++++ Records for this task ++++
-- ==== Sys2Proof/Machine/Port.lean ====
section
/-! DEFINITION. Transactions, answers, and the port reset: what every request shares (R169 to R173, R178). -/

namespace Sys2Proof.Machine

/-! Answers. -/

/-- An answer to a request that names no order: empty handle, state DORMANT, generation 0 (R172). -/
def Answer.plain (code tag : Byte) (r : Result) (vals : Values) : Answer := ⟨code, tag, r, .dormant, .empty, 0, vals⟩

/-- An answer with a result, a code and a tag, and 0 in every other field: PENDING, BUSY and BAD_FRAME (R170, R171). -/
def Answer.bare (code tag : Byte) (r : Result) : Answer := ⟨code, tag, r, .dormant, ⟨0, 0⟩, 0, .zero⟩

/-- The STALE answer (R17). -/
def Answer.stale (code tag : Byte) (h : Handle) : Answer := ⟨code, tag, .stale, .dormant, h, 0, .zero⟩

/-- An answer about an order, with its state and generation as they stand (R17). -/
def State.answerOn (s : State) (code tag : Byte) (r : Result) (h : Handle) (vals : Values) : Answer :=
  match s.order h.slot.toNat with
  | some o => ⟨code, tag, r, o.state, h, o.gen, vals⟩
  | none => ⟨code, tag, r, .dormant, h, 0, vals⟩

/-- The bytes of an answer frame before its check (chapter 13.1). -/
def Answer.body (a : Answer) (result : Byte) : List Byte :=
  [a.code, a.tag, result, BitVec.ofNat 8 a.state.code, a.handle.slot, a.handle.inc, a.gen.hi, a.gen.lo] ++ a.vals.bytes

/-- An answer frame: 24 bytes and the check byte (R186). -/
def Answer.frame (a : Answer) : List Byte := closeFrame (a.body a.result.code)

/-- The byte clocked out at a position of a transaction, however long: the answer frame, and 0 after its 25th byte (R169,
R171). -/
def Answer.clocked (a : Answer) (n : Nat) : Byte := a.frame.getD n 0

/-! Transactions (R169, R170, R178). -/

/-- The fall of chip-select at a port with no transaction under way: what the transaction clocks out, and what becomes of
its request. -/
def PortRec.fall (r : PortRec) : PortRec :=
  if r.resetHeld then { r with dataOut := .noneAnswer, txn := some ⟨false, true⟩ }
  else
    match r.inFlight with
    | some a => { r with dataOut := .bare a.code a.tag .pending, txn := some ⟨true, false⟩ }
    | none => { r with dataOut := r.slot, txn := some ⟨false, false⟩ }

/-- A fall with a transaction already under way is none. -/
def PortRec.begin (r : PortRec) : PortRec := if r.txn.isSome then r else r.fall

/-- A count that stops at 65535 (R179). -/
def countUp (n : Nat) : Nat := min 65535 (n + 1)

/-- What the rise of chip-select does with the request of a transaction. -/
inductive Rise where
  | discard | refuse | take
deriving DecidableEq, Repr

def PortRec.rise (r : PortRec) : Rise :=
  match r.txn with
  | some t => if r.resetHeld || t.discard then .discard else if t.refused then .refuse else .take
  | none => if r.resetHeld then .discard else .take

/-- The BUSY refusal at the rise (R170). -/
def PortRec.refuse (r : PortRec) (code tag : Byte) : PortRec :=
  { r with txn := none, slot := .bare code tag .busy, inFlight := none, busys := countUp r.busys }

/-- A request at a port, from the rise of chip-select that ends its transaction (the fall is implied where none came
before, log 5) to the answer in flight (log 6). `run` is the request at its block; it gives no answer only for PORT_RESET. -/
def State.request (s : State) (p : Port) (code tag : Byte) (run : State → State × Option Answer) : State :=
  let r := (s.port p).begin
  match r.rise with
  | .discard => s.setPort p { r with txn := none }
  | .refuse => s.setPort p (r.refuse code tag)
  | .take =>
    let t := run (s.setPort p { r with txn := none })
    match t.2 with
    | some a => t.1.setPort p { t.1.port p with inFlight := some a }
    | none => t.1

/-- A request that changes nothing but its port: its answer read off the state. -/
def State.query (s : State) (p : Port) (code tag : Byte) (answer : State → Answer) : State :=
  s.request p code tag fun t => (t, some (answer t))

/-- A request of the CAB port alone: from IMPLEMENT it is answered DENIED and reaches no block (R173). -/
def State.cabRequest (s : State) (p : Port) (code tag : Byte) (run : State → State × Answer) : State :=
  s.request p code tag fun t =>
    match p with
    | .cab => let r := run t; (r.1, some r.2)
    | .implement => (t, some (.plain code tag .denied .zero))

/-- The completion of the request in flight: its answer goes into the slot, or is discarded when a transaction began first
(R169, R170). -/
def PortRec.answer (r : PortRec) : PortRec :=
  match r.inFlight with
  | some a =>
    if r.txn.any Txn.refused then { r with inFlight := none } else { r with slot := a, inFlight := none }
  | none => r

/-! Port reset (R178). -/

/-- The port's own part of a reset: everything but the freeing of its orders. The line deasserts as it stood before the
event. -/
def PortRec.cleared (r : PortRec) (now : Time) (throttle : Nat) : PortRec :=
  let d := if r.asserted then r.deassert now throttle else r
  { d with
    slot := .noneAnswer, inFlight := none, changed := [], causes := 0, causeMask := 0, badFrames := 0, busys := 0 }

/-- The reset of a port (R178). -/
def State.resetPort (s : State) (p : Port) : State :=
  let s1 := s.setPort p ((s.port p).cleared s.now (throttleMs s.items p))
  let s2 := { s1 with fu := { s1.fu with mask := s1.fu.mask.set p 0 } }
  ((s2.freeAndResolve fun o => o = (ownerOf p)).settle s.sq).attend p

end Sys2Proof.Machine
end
++++
*Problem:*
Retype every line of the listing exactly as it appears.

*Written response:*
-- ==== Sys2Proof/Machine/Port.lean ====
section
/-! DEFINITION. Transactions, answers, and the port reset: what every request shares (R169 to R173, R178). -/

namespace Sys2Proof.Machine

/-! Answers. -/

/-- An answer to a request that names no order: empty handle, state DORMANT, generation 0 (R172). -/
def Answer.plain (code tag : Byte) (r : Result) (vals : Values) : Answer := ⟨code, tag, r, .dormant, .empty, 0, vals⟩

/-- An answer with a result, a code and a tag, and 0 in every other field: PENDING, BUSY and BAD_FRAME (R170, R171). -/
def Answer.bare (code tag : Byte) (r : Result) : Answer := ⟨code, tag, r, .dormant, ⟨0, 0⟩, 0, .zero⟩

/-- The STALE answer (R17). -/
def Answer.stale (code tag : Byte) (h : Handle) : Answer := ⟨code, tag, .stale, .dormant, h, 0, .zero⟩

/-- An answer about an order, with its state and generation as they stand (R17). -/
def State.answerOn (s : State) (code tag : Byte) (r : Result) (h : Handle) (vals : Values) : Answer :=
  match s.order h.slot.toNat with
  | some o => ⟨code, tag, r, o.state, h, o.gen, vals⟩
  | none => ⟨code, tag, r, .dormant, h, 0, vals⟩

/-- The bytes of an answer frame before its check (chapter 13.1). -/
def Answer.body (a : Answer) (result : Byte) : List Byte :=
  [a.code, a.tag, result, BitVec.ofNat 8 a.state.code, a.handle.slot, a.handle.inc, a.gen.hi, a.gen.lo] ++ a.vals.bytes

/-- An answer frame: 24 bytes and the check byte (R186). -/
def Answer.frame (a : Answer) : List Byte := closeFrame (a.body a.result.code)

/-- The byte clocked out at a position of a transaction, however long: the answer frame, and 0 after its 25th byte (R169,
R171). -/
def Answer.clocked (a : Answer) (n : Nat) : Byte := a.frame.getD n 0

/-! Transactions (R169, R170, R178). -/

/-- The fall of chip-select at a port with no transaction under way: what the transaction clocks out, and what becomes of
its request. -/
def PortRec.fall (r : PortRec) : PortRec :=
  if r.resetHeld then { r with dataOut := .noneAnswer, txn := some ⟨false, true⟩ }
  else
    match r.inFlight with
    | some a => { r with dataOut := .bare a.code a.tag .pending, txn := some ⟨true, false⟩ }
    | none => { r with dataOut := r.slot, txn := some ⟨false, false⟩ }

/-- A fall with a transaction already under way is none. -/
def PortRec.begin (r : PortRec) : PortRec := if r.txn.isSome then r else r.fall

/-- A count that stops at 65535 (R179). -/
def countUp (n : Nat) : Nat := min 65535 (n + 1)

/-- What the rise of chip-select does with the request of a transaction. -/
inductive Rise where
  | discard | refuse | take
deriving DecidableEq, Repr

def PortRec.rise (r : PortRec) : Rise :=
  match r.txn with
  | some t => if r.resetHeld || t.discard then .discard else if t.refused then .refuse else .take
  | none => if r.resetHeld then .discard else .take

/-- The BUSY refusal at the rise (R170). -/
def PortRec.refuse (r : PortRec) (code tag : Byte) : PortRec :=
  { r with txn := none, slot := .bare code tag .busy, inFlight := none, busys := countUp r.busys }

/-- A request at a port, from the rise of chip-select that ends its transaction (the fall is implied where none came
before, log 5) to the answer in flight (log 6). `run` is the request at its block; it gives no answer only for PORT_RESET. -/
def State.request (s : State) (p : Port) (code tag : Byte) (run : State → State × Option Answer) : State :=
  let r := (s.port p).begin
  match r.rise with
  | .discard => s.setPort p { r with txn := none }
  | .refuse => s.setPort p (r.refuse code tag)
  | .take =>
    let t := run (s.setPort p { r with txn := none })
    match t.2 with
    | some a => t.1.setPort p { t.1.port p with inFlight := some a }
    | none => t.1

/-- A request that changes nothing but its port: its answer read off the state. -/
def State.query (s : State) (p : Port) (code tag : Byte) (answer : State → Answer) : State :=
  s.request p code tag fun t => (t, some (answer t))

/-- A request of the CAB port alone: from IMPLEMENT it is answered DENIED and reaches no block (R173). -/
def State.cabRequest (s : State) (p : Port) (code tag : Byte) (run : State → State × Answer) : State :=
  s.request p code tag fun t =>
    match p with
    | .cab => let r := run t; (r.1, some r.2)
    | .implement => (t, some (.plain code tag .denied .zero))

/-- The completion of the request in flight: its answer goes into the slot, or is discarded when a transaction began first
(R169, R170). -/
def PortRec.answer (r : PortRec) : PortRec :=
  match r.inFlight with
  | some a =>
    if r.txn.any Txn.refused then { r with inFlight := none } else { r with slot := a, inFlight := none }
  | none => r

/-! Port reset (R178). -/

/-- The port's own part of a reset: everything but the freeing of its orders. The line deasserts as it stood before the
event. -/
def PortRec.cleared (r : PortRec) (now : Time) (throttle : Nat) : PortRec :=
  let d := if r.asserted then r.deassert now throttle else r
  { d with
    slot := .noneAnswer, inFlight := none, changed := [], causes := 0, causeMask := 0, badFrames := 0, busys := 0 }

/-- The reset of a port (R178). -/
def State.resetPort (s : State) (p : Port) : State :=
  let s1 := s.setPort p ((s.port p).cleared s.now (throttleMs s.items p))
  let s2 := { s1 with fu := { s1.fu with mask := s1.fu.mask.set p 0 } }
  ((s2.freeAndResolve fun o => o = (ownerOf p)).settle s.sq).attend p

end Sys2Proof.Machine
end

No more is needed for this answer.